> _GIVEN RECORDS_:

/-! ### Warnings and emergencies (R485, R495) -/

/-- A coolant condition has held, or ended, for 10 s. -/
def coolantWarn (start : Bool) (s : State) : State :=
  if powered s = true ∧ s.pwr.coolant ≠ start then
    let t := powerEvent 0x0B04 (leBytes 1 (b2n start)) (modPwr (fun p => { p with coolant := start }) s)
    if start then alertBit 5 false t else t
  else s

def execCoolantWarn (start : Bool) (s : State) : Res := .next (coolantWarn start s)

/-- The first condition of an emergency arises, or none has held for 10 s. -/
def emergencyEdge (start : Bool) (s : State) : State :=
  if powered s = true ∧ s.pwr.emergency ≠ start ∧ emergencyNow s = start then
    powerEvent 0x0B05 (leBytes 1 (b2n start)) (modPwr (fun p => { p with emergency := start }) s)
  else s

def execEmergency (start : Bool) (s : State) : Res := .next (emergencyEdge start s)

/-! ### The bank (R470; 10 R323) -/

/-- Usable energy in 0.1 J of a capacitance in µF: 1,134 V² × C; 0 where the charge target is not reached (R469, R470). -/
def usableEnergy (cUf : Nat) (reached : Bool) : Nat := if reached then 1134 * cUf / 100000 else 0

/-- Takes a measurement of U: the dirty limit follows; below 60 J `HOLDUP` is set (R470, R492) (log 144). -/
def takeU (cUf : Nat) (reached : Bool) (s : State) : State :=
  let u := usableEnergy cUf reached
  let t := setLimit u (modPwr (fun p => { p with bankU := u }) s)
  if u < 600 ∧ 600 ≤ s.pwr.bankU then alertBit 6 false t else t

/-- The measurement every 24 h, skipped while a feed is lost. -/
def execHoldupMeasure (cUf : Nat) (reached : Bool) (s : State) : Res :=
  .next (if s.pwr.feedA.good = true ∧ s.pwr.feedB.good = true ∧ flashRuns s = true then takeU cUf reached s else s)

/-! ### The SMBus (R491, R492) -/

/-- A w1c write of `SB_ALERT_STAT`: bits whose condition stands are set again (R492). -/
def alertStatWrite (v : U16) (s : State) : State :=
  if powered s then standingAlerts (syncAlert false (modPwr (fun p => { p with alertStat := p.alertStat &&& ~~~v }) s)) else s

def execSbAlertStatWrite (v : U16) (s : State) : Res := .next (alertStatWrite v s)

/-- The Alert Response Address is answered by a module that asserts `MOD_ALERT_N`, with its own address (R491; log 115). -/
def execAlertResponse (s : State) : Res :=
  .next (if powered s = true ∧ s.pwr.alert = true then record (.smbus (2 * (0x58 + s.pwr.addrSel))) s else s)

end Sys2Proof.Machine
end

---

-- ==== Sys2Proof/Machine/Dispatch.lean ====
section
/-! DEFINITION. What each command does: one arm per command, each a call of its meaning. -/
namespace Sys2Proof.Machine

> _WORK ITEM_: All lines of the records above that carry the word "alertStatWrite" should be listed.

> _OUTPUT FOR THIS EXERCISE_:
def alertStatWrite (v : U16) (s : State) : State :=
def execSbAlertStatWrite (v : U16) (s : State) : Res := .next (alertStatWrite v s)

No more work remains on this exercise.